Thursday, February 26, 2015

Haunted Woolworth Mansion Destroyed by Mysterious Fire

A haunted mansion in New York built by the founder of the F.W. Woolworth’s retail chain was gutted this week by a mysterious fire – nearly 100 years after it was built to replace a previous mansion also destroyed by a mysterious fire. Did the ghost of the founder’s daughter have anything to do with it?

Before there was Sam Walton and Walmart, there was Frank Winfield “F.W.” Woolworth and the “Woolworth’s Great Five Cent Store,” one of the first retail stores to sell household goods.

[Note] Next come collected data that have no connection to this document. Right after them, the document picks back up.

-- ==== Sys2Proof/Tests/Slice0.lean ====
section
/-! SUPPORT. The model's own tests: words decoded bit by bit, single steps with the results 95_test_vectors.md
gives (its row is named beside each), and for every obligation with hypotheses a state that meets them. -/

namespace Sys2Proof.Tests

open Sys2Proof Sys2Proof.Machine Sys2Proof.Safety

/-! ### Helpers -/

/-- A port at a phase of a latched command. -/
def port (ph : Phase) (cw : Word) : Port := { Port.reset with busy := true, phase := ph, cw := cw }

/-- A port that holds the reservation and the word it will store. -/
def holding (ph : Phase) (cw vn : Word) (s : BitVec 7) : Port :=
  { port ph cw with res := true, vn := vn, s := s }

/-- A queue of capacity `cap` (none if it is 0), port 0 having the turn without a spurious failure. -/
def machine (qword : Word) (cap : BitVec 7) (slots : Memory) (ports : List Port) : State :=
  { State.reset with qword := qword, valid := decide (cap ≠ 0), cap := cap, slots := slots, ports := ports }

/-- The next state of an outcome, if it is one. -/
def after (r : Result) : Option State :=
  match r with
  | .next t => some t
  | .fault _ => none
  | .refused _ => none

/-- The fault of an outcome, if it is one. -/
def faultOf (r : Result) : Option Fault :=
  match r with
  | .next _ => none
  | .fault f => some f
  | .refused _ => none

/-- The record of port `p` in the next state of an outcome. -/
def portAfter (p : Nat) (r : Result) : Option Port := (after r).bind (fun t => t.ports[p]?)

/-- Port 0 of a machine is the running one. -/
theorem running_machine (qw : Word) (cap : BitVec 7) (m : Memory) (q : Port) (l : List Port) :
    Running (machine qw cap m (q :: l)) q q.phase := ⟨rfl, rfl⟩

/-! ### Well-formedness, and decoding of words written out from 30_encoding.md R131 to R133 -/

/-- R132: the capacity has 16 bits. -/
theorem test_wellFormed_refuses : WellFormed (.init 65536) = false ∧ WellFormed (.init 65535) = true := by
  decide

/-- ARG = 3, RSVD = 0, OP = 1 (W1). -/
theorem test_decode_init : decodeWord 0b0000000000000011_000000000000_0001#32 = .ok (.init 3) := by decide
/-- ARG = 65535 (W2). -/
theorem test_decode_init_max : decodeWord 0b1111111111111111_000000000000_0001#32 = .ok (.init 65535) := by
  decide
theorem test_decode_destroy : decodeWord 0b0000000000000000_000000000000_0010#32 = .ok .destroy := by decide
theorem test_decode_enq : decodeWord 0b0000000000000000_000000000000_0011#32 = .ok .enq := by decide
theorem test_decode_tryenq : decodeWord 0b0000000000000000_000000000000_0100#32 = .ok .tryenq := by decide
theorem test_decode_deq : decodeWord 0b0000000000000000_000000000000_0101#32 = .ok .deq := by decide
theorem test_decode_trydeq : decodeWord 0b0000000000000000_000000000000_0110#32 = .ok .trydeq := by decide
theorem test_decode_peek : decodeWord 0b0000000000000000_000000000000_0111#32 = .ok .peek := by decide
/-- W4 to W10. -/
theorem test_decode_illegal :
    decodeWord 0x00000000#32 = .error .illegalOp ∧ decodeWord 0x0000000F#32 = .error .illegalOp ∧
    decodeWord 0x00000010#32 = .error .reservedBits ∧ decodeWord 0x00008003#32 = .error .reservedBits ∧
    decodeWord 0x00010005#32 = .error .argNotZero ∧ decodeWord 0x80000007#32 = .error .argNotZero ∧
    decodeWord 0x00000013#32 = .error .reservedBits := by decide
theorem test_decode_short : decodeBytes [0x00#8, 0x00#8, 0x00#8] = .error .short := by decide
/-- 20_memory.md R82: 0x00030001 on the bus is 00 03 00 01. -/
theorem test_encode_bytes : encodeBytes (.init 3) = [0x00#8, 0x03#8, 0x00#8, 0x01#8] := by decide
theorem test_decode_table : decodeTableWord 32 0x00000004 = some .tryenq ∧ decodeTableWord 32 0x10 = none := by
  decide
theorem test_legal_agrees : legal 0xFFFF0001#32 = true ∧ legal 0x00010005#32 = false := by decide

/-! ### One step of each command -/

/-- IN1: INIT #3 on P0 in the reset state. -/
theorem test_init :
    (after (step (State.reset.withFetchWord 32 0x00030001))).map (fun t => (t.qword, t.qcfgWord)) =
      some (0x00000000#32, 0x80000003#32) := by decide
/-- IN7: INIT #200 while P1 waits in D_YIELD: BUSY comes before TOO_MANY. -/
theorem test_init_busy :
    (portAfter 0 (runTurn (machine 0 3 [] [port .start 0x00C80001, port .dYield 5]))).map Port.code =
      some 0x06#8 := by decide
/-- IN8. -/
theorem test_destroy :
    (after (runTurn (machine 0x01010100 3 [(0, 7)] [port .start 2]))).map
      (fun t => (t.qword, t.qcfgWord, t.slots)) = some (0x00000000#32, 0x00000000#32, [(0, 7)]) := by decide
/-- IN10: NULL_OBJECT comes before BUSY. -/
theorem test_destroy_null :
    (portAfter 0 (runTurn (machine 0 0 [] [port .start 2, port .start 3]))).map Port.code = some 0x01#8 := by
  decide
/-- EQ2: E1_LL on 02 02 02 00 with CAP = 3; the write pointer wraps. -/
theorem test_enq_wraps :
    (portAfter 0 (runTurn (machine 0x02020200 3 [] [port .e1LL 3]))).map (fun q => (q.vn, q.s, q.phase)) =
      some (0x03000200#32, 2#7, .e1SC) := by decide
/-- EQ10: E2_LL on 01 02 00 01, after a dequeue in the window. -/
theorem test_enq_commits :
    (portAfter 0 (runTurn (machine 0x01020001 3 [(1, 9)] [port .e2LL 3]))).map (fun q => (q.vn, q.phase)) =
      some (0x01020101#32, .e2SC) := by decide
/-- EQ3: TRYENQ on a full queue. -/
theorem test_tryenq_full :
    (portAfter 0 (runTurn (machine 0x03000300 3 [] [port .e1LL 4]))).map (fun q => (q.code, q.busy, q.phase)) =
      some (0x03#8, false, .idle) := by decide
/-- EQ4: TRYENQ while another enqueue is in its window. -/
theorem test_tryenq_window :
    (portAfter 0 (runTurn (machine 0x01010000 3 [] [port .e1LL 4]))).map (fun q => (q.code, q.phase)) =
      some (0x03#8, .idle) := by decide
/-- DQ2: D_LL on 01 00 01 02 with CAP = 3; the read pointer wraps. -/
theorem test_deq_wraps :
    (portAfter 0 (runTurn (machine 0x01000102 3 [(2, 7)] [port .dLL 5]))).map (fun q => (q.vn, q.s, q.phase)) =
      some (0x00000000#32, 2#7, .dRead) := by decide
/-- DQ1: D_SC takes A. -/
theorem test_deq_takes :
    (portAfter 0 (runTurn (machine 0x03000300 3 []
      [{ holding .dSC 5 0x02000201 0 with d := 0x0000000500000006#64 }]))).map
      (fun q => (q.doutHi, q.doutLo, q.code, q.res)) = some (5#32, 6#32, 0x00#8, false) := by decide
/-- DQ4: TRYDEQ while the only item is in its window. -/
theorem test_trydeq_window :
    (portAfter 0 (runTurn (machine 0x01010000 3 [] [port .dLL 6]))).map (fun q => (q.code, q.phase)) =
      some (0x03#8, .idle) := by decide
/-- DQ6: TRYDEQ beside a writer in its window. -/
theorem test_trydeq_beside_writer :
    (portAfter 0 (runTurn (machine 0x02020100 3 [(0, 7)] [port .dLL 6]))).map (fun q => (q.vn, q.phase)) =
      some (0x01020001#32, .dRead) := by decide
/-- PK3: the item in its window is not seen. -/
theorem test_peek_window :
    (portAfter 0 (runTurn (machine 0x01010000 3 [] [port .pRdw 7]))).map (fun q => (q.code, q.doutLo)) =
      some (0x04#8, 0#32) := by decide
/-- PK1, at P_READ. -/
theorem test_peek_reads :
    (after (runTurn (machine 0x02020200 3 [(0, 0x0000000100000002#64), (1, 9)] [port .pRead 7]))).map
      (fun t => (t.qword, t.ports.map (fun q => (q.doutHi, q.doutLo, q.code)))) =
      some (0x02020200#32, [(1#32, 2#32, 0x00#8)]) := by decide

/-! ### The LL/SC operations (95_test_vectors.md 2.3) and the slot store -/

/-- LS3: another port's store breaks the reservation. -/
theorem test_scw_broken :
    (scw 0 1 (scw 1 2 (llw 1 (llw 0 (machine 0 3 [] [Port.reset, Port.reset])).2).2).2).1 = false := by decide
/-- LS5: a slot write breaks none. -/
theorem test_scw_slotWrite :
    (after (slotWrite 0 5 (llw 0 (machine 0 3 [] [Port.reset])).2 (fun s => (scw 0 1 s).2))).map State.qword =
      some 1#32 := by decide
/-- LS6: a store without a reservation is none, and leaves the other's. -/
theorem test_scw_unreserved :
    reserved 0 (scw 1 2 (llw 0 (machine 0 3 [] [Port.reset, Port.reset])).2).2 = true := by decide
/-- LS7: a store of the same value breaks the others' reservations. -/
theorem test_scw_same_value :
    reserved 1 (scw 0 0 (llw 1 (llw 0 (machine 0 3 [] [Port.reset, Port.reset])).2).2).2 = false := by decide
/-- The store keeps its indices rising. -/
theorem test_slots_form :
    Memory.write (Memory.write [(4, 1)] 126 2) 0 3 = [(0, 3), (4, 1), (126, 2)] ∧
    Memory.wf [(0, 3), (4, 1), (126, 2)] = true ∧ Memory.wf [(127, 0)] = false ∧
    Memory.wf [(4, 1), (4, 2)] = false := by decide
/-- 20_memory.md R95, 10_state.md R39. -/
theorem test_slot_faults :
    faultOf (runTurn (machine 0x01010100 3 [] [port .pRead 7])) = some (.unwrittenSlot 0) ∧
    faultOf (runTurn (machine 0x01010100 3 [] [{ port .dRead 5 with s := 127 }])) = some (.noSuchSlot 127) := by
  decide

/-! ### Register accesses (95_test_vectors.md 2.2, 2.8) -/

/-- RA1, RA2, RA4. -/
theorem test_reads :
    (busAccess ⟨0x008, 4, .read⟩ State.reset).resp = some (.okRead 0x00007F02#32) ∧
    (busAccess ⟨0x004, 4, .read⟩ (machine 0 3 [] [])).resp = some (.okRead 0x80000003#32) ∧
    (busAccess ⟨0x100, 4, .read⟩ State.reset).resp = some (.okRead 0x00000000#32) := by decide
/-- RA5 to RA9. -/
theorem test_errors :
    ([⟨0x102, 4, .read⟩, ⟨0x000, 1, .read⟩, ⟨0x00C, 4, .read⟩, ⟨0x118, 4, .read⟩, ⟨0x140, 4, .read⟩] :
      List Access).map (fun a => busAccess a State.reset) =
      List.replicate 5 { State.reset with resp := some .err } := by decide
/-- RA3, RA10, RA11. -/
theorem test_writes :
    busAccess ⟨0x000, 4, .write 0xFFFFFFFF#32⟩ State.reset = { State.reset with resp := some .okWrite } ∧
    (busAccess ⟨0x10C, 4, .read⟩ (busAccess ⟨0x10C, 4, .write 0x12345678#32⟩ State.reset)).resp =
      some (.okRead 0x12345678#32) ∧
    busAccess ⟨0x104, 4, .write 1#32⟩ State.reset = { State.reset with resp := some .okWrite } := by decide
/-- RS2: a command for a busy port is dropped. -/
theorem test_dropped :
    (busAccess ⟨0x100, 4, .write 5#32⟩ (machine 0 3 [] [port .dYield 5])).ports.map
      (fun q => (q.statusWord, q.phase)) = [(0xC0000000#32, .dYield)] := by decide
/-- RS4: the item is latched at acceptance. -/
theorem test_latched :
    (busAccess ⟨0x10C, 4, .write 9#32⟩ (accept 0 3 (machine 0 3 [] [{ Port.reset with dinLo := 4 }]))).ports.map
      (fun q => (q.din, q.dinLo)) = [(4#64, 9#32)] := by decide
/-- 30_encoding.md R151: `push 0, v` writes the high half first. -/
theorem test_push :
    (Pseudo.push 0 0x0000000100000002#64).expand 0 = [.wr (.dinHi 0) 1#32, .wr (.dinLo 0) 2#32] := by decide

/-! ### Witnesses: states that meet the hypotheses of each obligation, clause by clause -/

theorem witness_DecodeOfEncodeIsTheCommand :
    WellFormed (.init 0) = true ∧ WellFormed (.init 65535) = true ∧ WellFormed .peek = true := by decide

theorem witness_EncodeOfDecodeIsTheWord :
    decodeWord 0xFFFF0001#32 = .ok (.init 65535) ∧ decodeWord 0x00000007#32 = .ok .peek := by decide

theorem witness_LegalWordsAreTheCommands :
    (∃ s q, Running s q .start ∧ q.cw = 0x00000005#32 ∧ decodeWord 0x00000005#32 = .ok .deq) ∧
    (∃ s q, Running s q .start ∧ q.cw = 0x00010005#32 ∧ ∀ i, decodeWord 0x00010005#32 ≠ .ok i) := by
  refine ⟨⟨_, _, running_machine 0 3 [] (port .start 5) [], rfl, by decide⟩,
    ⟨_, _, running_machine 0 3 [] (port .start 0x00010005) [], rfl, ?_⟩⟩
  intro i h
  have : decodeWord 0x00010005#32 = .error .argNotZero := by decide
  rw [this] at h
  cases h

/-- Every way of being illegal, at the ends of its range. -/
theorem witness_IllegalWordsEndWithIllegalCmd :
    (∀ w : Word, ∃ s q, Running s q .start ∧ q.cw = w) ∧
    (BitVec.extractLsb' 0 4 0x00000000#32).toNat = 0 ∧ 8 ≤ (BitVec.extractLsb' 0 4 0x00000008#32).toNat ∧
    8 ≤ (BitVec.extractLsb' 0 4 0x0000000F#32).toNat ∧ BitVec.extractLsb' 4 12 0x00000013#32 ≠ 0#12 ∧
    BitVec.extractLsb' 4 12 0x00008003#32 ≠ 0#12 ∧
    (BitVec.extractLsb' 16 16 0x80000007#32 ≠ 0#16 ∧ BitVec.extractLsb' 0 4 0x80000007#32 ≠ 1#4) :=
  ⟨fun w => ⟨_, _, running_machine 0 3 [] (port .start w) [], rfl⟩, by decide⟩

/-- A turn of a port with a legal word, and of one at START with a word that is none. -/
theorem witness_StepRunsTheLatchedCommand :
    (∃ (s : State) (q : Port) (i : Instr), s.agenda = [.port 0 false] ∧ s.ports[0]? = some q ∧
      q.phase ≠ .idle ∧ decodeWord q.cw = .ok i) ∧
    (∃ (s : State) (q : Port), s.agenda = [.port 0 false] ∧ s.ports[0]? = some q ∧ q.phase = .start ∧
      ∀ i, decodeWord q.cw ≠ .ok i) := by
  refine ⟨⟨State.reset.withFetchWord 32 3, _, .enq, rfl, rfl, by decide, by decide⟩,
    ⟨State.reset.withFetchWord 32 0x13, _, rfl, rfl, rfl, ?_⟩⟩
  intro i h
  have : decodeWord (accept 0 0x13 State.reset).ports[0].cw = .error .reservedBits := by decide
  exact absurd (this.symm.trans h) (by simp)

theorem witness_StepMakesTheNextChoice :
    (∃ (s : State) (a : Access), s.agenda = [.access a]) ∧
    (∃ s : State, s.agenda = [.port 0 true] ∧ ∀ q, s.ports[0]? = some q → q.phase = .idle) ∧
    (∃ s : State, s.agenda = [.port 2 true] ∧ s.ports[2]? = none) ∧ State.reset.agenda = [] :=
  ⟨⟨{ State.reset with agenda := [.access default] }, default, rfl⟩,
    ⟨{ State.reset with agenda := [.port 0 true] }, rfl, fun q hq => by cases hq; rfl⟩,
    ⟨{ State.reset with agenda := [.port 2 true] }, rfl, rfl⟩, rfl⟩

theorem witness_ResetStateHasTheResetValues : 0 < (Config.mk 1 0).nports ∧ 254 < (Config.mk 255 0).nports := by
  decide

theorem witness_ResetStepRestoresTheBlock :
    (machine 0x01010100 3 [(0, 1)] [port .eWrite 3]).ports.length = 1 ∧
    ({ machine 0x01010100 3 [(0, 1)] [port .eWrite 3] with agenda := [.reset] } : State).agenda =
      [.reset] := by decide

/-- The last port of a machine of two, and of a machine of 255. -/
theorem witness_ReadsReturnTheRegisters :
    State.reset.ports[1]? = some Port.reset ∧
    (State.resetWith ⟨255, 0⟩).ports[254]? = some Port.reset := by
  refine ⟨rfl, ?_⟩
  show (List.replicate 255 Port.reset)[254]? = some Port.reset
  rw [List.getElem?_replicate]
  rfl

/-- Each kind of bad access at the ends of its range, and the good ones next to them (two ports, base 0). -/
theorem witness_BadAccessesGetABusError :
    (1 : Nat) ≠ 4 ∧ (3 : Nat) < 4 ∧ 0x102 % 4 ≠ 0 ∧ 0x100 + 0x20 * State.reset.ports.length ≤ 0x140 ∧
    ¬(0x100 + 0x20 * State.reset.ports.length ≤ 0x134) ∧ (0x00C ≤ 0x00C ∧ 0x0FF ≤ 0x0FF) ∧ ¬(0x00C ≤ 0x008) ∧
    (0x100 ≤ 0x118 ∧ 0x18 ≤ (0x118 - 0x100) % 0x20) ∧ (0x100 ≤ 0x13C ∧ 0x18 ≤ (0x13C - 0x100) % 0x20) ∧
    ¬(0x18 ≤ (0x134 - 0x100) % 0x20) := by decide

theorem witness_WritesFollowTheRegisterMap :
    (∃ s : State, ∃ q, s.ports[0]? = some q ∧ q.phase = .idle) ∧
    (∃ s : State, ∃ q, s.ports[0]? = some q ∧ q.phase ≠ .idle) :=
  ⟨⟨State.reset, _, rfl, rfl⟩, ⟨machine 0 3 [] [port .start 5], _, rfl, by decide⟩⟩

theorem witness_PushThenCommandLatchesTheItem :
    ∃ s : State, ∃ q, s.ports[1]? = some q ∧ q.phase = .idle := ⟨State.reset, _, rfl, rfl⟩

/-- A lone port, and one beside a busy port. -/
theorem alone_one (qw : Word) (cap : BitVec 7) (m : Memory) (q : Port) : Alone (machine qw cap m [q]) := by
  intro r x hr hx
  have : r ≠ 0 := hr
  cases r with
  | zero => exact absurd rfl this
  | succ r => cases hx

Started in 1878 in Utica, New York, it became one of the world’s largest retail chains before competitors like Walmart forced it out of business in 1997.

Little is written about the mysterious fire that destroyed Woolworth’s first mansion. To replace it, he spent nine million dollars (in today’s money) on Winfield Hall in the exclusive Glen Cove neighborhood on Long Island, finishing it in 1916. Besides being opulent, the house was mysteriously riddled with secret passages and hidden chambers. Unfortunately, the house also seemed to bring a curse on the Woolworth family.


The dementia suffered by his wife, Jennie Creighton, worsened there. On the night of May 2, 1917, F.W. Woolworth hosted a party at the mansion during a thunderstorm. As the story goes, a bolt of lightning struck a marble fireplace, cracking the family coat of arms above the mantle right through the face of Edna Woolworth Hutton, their second of three daughters. The next morning, Edna was found by her 5-year-old daughter Barbara, dead by self-poisoning.

After that, an apparition of a young woman was often seen wandering in the halls and gardens of Winfield Hall, organ music was heard playing and there were at least 30 reports of crying coming from the “Marie Antoinette” room where Edna allegedly took her life – a room that locked after her death and never again opened. There were rumors that the secret passages were used for practicing the black arts. F.W. Woolworth died less than a year after Edna at the age of 66. Barbara Hutton eventually inherited the family fortune and squandered it during her own troubled life.

Winfield Hall eventually left the Woolworth family and is now owned by Martin Carey, the brother of former New York Governor Hugh Carey. The fire began in a first floor bedroom and spread quickly until 150 firefighters eventually. The cause of the fire is under investigation.

Was this Edna’s final act of closing the book on the Woolworth story?